Response by Robin Gross

Thanks for your comments. Our discussions with the Board have made it clear that they are not wed to constituencies and are indeed looking to us to advice them on how we can best organize ourselves, so I don't think we can say the Board will only give support and recognition for Constituencies. As Rafik has pointed out, the GNSO working group dealing with resourcing the GNSO is talking about BOTH constituencies and interest groups and 2 of the other 3 SG's are organizing according to interest groups, so they don't feel any pressure to self-organize in the constituency model either. I think it is a red-herring to say we must organize in the old constituency model in order to get recognition and support from the board. The GNSO is re-organizing and the Board is looking to us to help shape the organization of NCSG in a way that benefits the noncommercial community. The overwhelming consensus from the community has been that interests groups will serve the noncommercial community best, and until that changes, we should support that direction in our charter.

Response by Alex Gakuru

One suspects such a move would risk an unpopular "top-down imposition" interpretation?

Response by Wendy Seltzer_

Regarding constituencies versus interest groups, I believe that the Charter and the Stakeholder Group will be stronger if we have the flexibility to form interest groups on a more fluid basis than Constituencies have offered in the past. I think Constituencies have often served as silos, hindering consensus-building and changing too slowly to reflect the dynamics of interests in Internet communications and technology. They focus us on exclusive definitions rather than inclusion of those who want to contribute.

I support the concept of Interest Group as described in the current draft.

Response by Rosemary Sinclair

Could the Board approve a Constituency and nominate it as part of NCSG if our Charter is silent on Constituencies?

An admin/procedural question...

Response by Avri

In response to this point.

If the Board approves constituencies before this charter is approved and this charter is approved, then the transition mechanism applies to the new constituency as well as it does to NCUC and they become an approved Interest-Group to be be reviewed in 6 months.

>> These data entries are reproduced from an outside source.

-- ==== Sys2Proof/Syntax.lean ====
section
/-! DEFINITION. The instructions: one constructor of `Instr` for each row of the opcode table (R286 to R297), in the table's
order. A slot carries its encoded fields as the spec numbers them, and in `p` the 24-bit word of an X prefix that stands
before it (R291), if there is one. The rows after the X prefix have no encoding: they are the events of the machine, each
with the numbers that say where it takes place. -/

namespace Sys2Proof

/-- Operand fields of a slot: d (6 bits), a (6 bits), b (6 bits), g (3 bits); `p` is the preceding X prefix (R286, R291). -/
structure OpDab where
  /-- the preceding X prefix, imm24 -/
  p : Option (BitVec 24) := none
  /-- destination field [23:18] (or tile number [22:18]) -/
  d : BitVec 6
  /-- field a [17:12] -/
  a : BitVec 6
  /-- field b [11:6] -/
  b : BitVec 6
  /-- guard predicate [2:0] -/
  g : BitVec 3
deriving DecidableEq, Repr

/-- Operand fields of a slot: d (6 bits), a (6 bits), g (3 bits); `p` is the preceding X prefix (R286, R291). -/
structure OpDa where
  /-- the preceding X prefix, imm24 -/
  p : Option (BitVec 24) := none
  /-- destination field [23:18] (or tile number [22:18]) -/
  d : BitVec 6
  /-- field a [17:12] -/
  a : BitVec 6
  /-- guard predicate [2:0] -/
  g : BitVec 3
deriving DecidableEq, Repr

/-- Operand fields of a slot: d (6 bits), a (6 bits), i (9 bits), g (3 bits); `p` is the preceding X prefix (R286, R291). -/
structure OpDai where
  /-- the preceding X prefix, imm24 -/
  p : Option (BitVec 24) := none
  /-- destination field [23:18] (or tile number [22:18]) -/
  d : BitVec 6
  /-- field a [17:12] -/
  a : BitVec 6
  /-- immediate -/
  i : BitVec 9
  /-- guard predicate [2:0] -/
  g : BitVec 3
deriving DecidableEq, Repr

/-- Operand fields of a slot: d (6 bits), i (18 bits); `p` is the preceding X prefix (R286, R291). -/
structure OpL where
  /-- the preceding X prefix, imm24 -/
  p : Option (BitVec 24) := none
  /-- destination field [23:18] (or tile number [22:18]) -/
  d : BitVec 6
  /-- immediate -/
  i : BitVec 18
deriving DecidableEq, Repr

/-- Operand fields of a slot: c (3 bits), o (20 bits); `p` is the preceding X prefix (R286, R291). -/
structure OpB where
  /-- the preceding X prefix, imm24 -/
  p : Option (BitVec 24) := none
  /-- condition predicate [23:21] -/
  c : BitVec 3
  /-- off20 [19:0] -/
  o : BitVec 20
deriving DecidableEq, Repr

/-- Operand fields of a slot: a (6 bits), g (3 bits); `p` is the preceding X prefix (R286, R291). -/
structure OpA where
  /-- the preceding X prefix, imm24 -/
  p : Option (BitVec 24) := none
  /-- field a [17:12] -/
  a : BitVec 6
  /-- guard predicate [2:0] -/
  g : BitVec 3
deriving DecidableEq, Repr

/-- Operand fields of a slot: d (6 bits), i (9 bits), g (3 bits); `p` is the preceding X prefix (R286, R291). -/
structure OpDi where
  /-- the preceding X prefix, imm24 -/
  p : Option (BitVec 24) := none
  /-- destination field [23:18] (or tile number [22:18]) -/
  d : BitVec 6
  /-- immediate -/
  i : BitVec 9
  /-- guard predicate [2:0] -/
  g : BitVec 3
deriving DecidableEq, Repr

/-- Operand fields of a slot: a (6 bits), i (9 bits), g (3 bits); `p` is the preceding X prefix (R286, R291). -/
structure OpAi where
  /-- the preceding X prefix, imm24 -/
  p : Option (BitVec 24) := none
  /-- field a [17:12] -/
  a : BitVec 6
  /-- immediate -/
  i : BitVec 9
  /-- guard predicate [2:0] -/
  g : BitVec 3
deriving DecidableEq, Repr

/-- Operand fields of a slot: g (3 bits); `p` is the preceding X prefix (R286, R291). -/
structure Op0 where
  /-- the preceding X prefix, imm24 -/
  p : Option (BitVec 24) := none
  /-- guard predicate [2:0] -/
  g : BitVec 3
deriving DecidableEq, Repr

/-- Operand fields of a slot: i (9 bits), g (3 bits); `p` is the preceding X prefix (R286, R291). -/
structure OpI where
  /-- the preceding X prefix, imm24 -/
  p : Option (BitVec 24) := none
  /-- immediate -/
  i : BitVec 9
  /-- guard predicate [2:0] -/
  g : BitVec 3
deriving DecidableEq, Repr

/-- Operand fields of a slot: a (6 bits), t (2 bits), g (3 bits); `p` is the preceding X prefix (R286, R291). -/
structure OpAT2 where
  /-- the preceding X prefix, imm24 -/
  p : Option (BitVec 24) := none
  /-- field a [17:12] -/
  a : BitVec 6
  /-- type or table number -/
  t : BitVec 2
  /-- guard predicate [2:0] -/
  g : BitVec 3
deriving DecidableEq, Repr

/-- Operand fields of a slot: d (6 bits), a (6 bits), b (6 bits), t (3 bits), g (3 bits); `p` is the preceding X prefix (R286, R291). -/
structure OpDabT3 where
  /-- the preceding X prefix, imm24 -/
  p : Option (BitVec 24) := none
  /-- destination field [23:18] (or tile number [22:18]) -/
  d : BitVec 6
  /-- field a [17:12] -/
  a : BitVec 6
  /-- field b [11:6] -/
  b : BitVec 6
  /-- type or table number -/
  t : BitVec 3
  /-- guard predicate [2:0] -/
  g : BitVec 3
deriving DecidableEq, Repr

/-- Operand fields of a slot: d (6 bits), a (6 bits), b (6 bits), t (2 bits), g (3 bits); `p` is the preceding X prefix (R286, R291). -/
structure OpDabT2 where
  /-- the preceding X prefix, imm24 -/
  p : Option (BitVec 24) := none
  /-- destination field [23:18] (or tile number [22:18]) -/
  d : BitVec 6
  /-- field a [17:12] -/
  a : BitVec 6
  /-- field b [11:6] -/
  b : BitVec 6
  /-- type or table number -/
  t : BitVec 2
  /-- guard predicate [2:0] -/
  g : BitVec 3
deriving DecidableEq, Repr

/-- Operand fields of a slot: d (6 bits), a (6 bits), t (2 bits), g (3 bits); `p` is the preceding X prefix (R286, R291). -/
structure OpDaT2 where
  /-- the preceding X prefix, imm24 -/
  p : Option (BitVec 24) := none
  /-- destination field [23:18] (or tile number [22:18]) -/
  d : BitVec 6
  /-- field a [17:12] -/
  a : BitVec 6
  /-- type or table number -/
  t : BitVec 2
  /-- guard predicate [2:0] -/
  g : BitVec 3
deriving DecidableEq, Repr

/-- Operand fields of a slot: d (6 bits), g (3 bits); `p` is the preceding X prefix (R286, R291). -/
structure OpD where
  /-- the preceding X prefix, imm24 -/
  p : Option (BitVec 24) := none
  /-- destination field [23:18] (or tile number [22:18]) -/
  d : BitVec 6
  /-- guard predicate [2:0] -/
  g : BitVec 3
deriving DecidableEq, Repr

/-- Operand fields of a slot: a (6 bits), b (6 bits), g (3 bits); `p` is the preceding X prefix (R286, R291). -/
structure OpAb where
  /-- the preceding X prefix, imm24 -/
  p : Option (BitVec 24) := none
  /-- field a [17:12] -/
  a : BitVec 6
  /-- field b [11:6] -/
  b : BitVec 6
  /-- guard predicate [2:0] -/
  g : BitVec 3
deriving DecidableEq, Repr

/-- Operand fields of a slot: d (6 bits), a (6 bits), b (6 bits), n (2 bits), g (3 bits); `p` is the preceding X prefix (R286, R291). -/
structure OpDabN2 where
  /-- the preceding X prefix, imm24 -/
  p : Option (BitVec 24) := none
  /-- destination field [23:18] (or tile number [22:18]) -/
  d : BitVec 6
  /-- field a [17:12] -/
  a : BitVec 6
  /-- field b [11:6] -/
  b : BitVec 6
  /-- plane count minus one -/
  n : BitVec 2
  /-- guard predicate [2:0] -/
  g : BitVec 3
deriving DecidableEq, Repr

If the Board approves constituencies after they have approved this charter, then we have an interesting situation since they would have contradicted themselves. They would have approved a charter that did not have constituencies and then they would have approved a constituency. I do not believe the Board would do such an inconsistent thing. But if they did, then we would have to discuss remedies at that point and one remedy would be to amend our charter to support the new Board mandated reality. What I expect would happen is that during the review period for this new constituency, the issue would come up, and if after comments and discussion the Board was going to approve a constituency they would include a mandated change to our charter in the same, or accompanying motion. Of course we would have to see at that time what the bottom up reaction from the SG to such top down behavior from the Board would be. But as I said, I do not expect the Board to behave in such a peremptory manner and if they do, we will have lots of time to react before they actually do it.

Concluding, I believe that the Board is sincere in indicating that they want to see the bottom-up charter that the NCSG produces and they want to consider that charter and whether it meets the mission and goals of ICANN and the GNSO on its own merits and not based on our concern for what they may decide to do. Time enough to react to what they might do, when and if they do it.

Response by Debbie Hughes

Thanks for the background, Robin. I think we agree that groups of NCSG members with similar interests should be able to affiliate and have their voice heard and recognized within ICANN. I would prefer more clarity before making the decision "either/or" rather than permitting Interest Groups and constituencies to coexist until there is some certain about the consequences of disbanding constituencies.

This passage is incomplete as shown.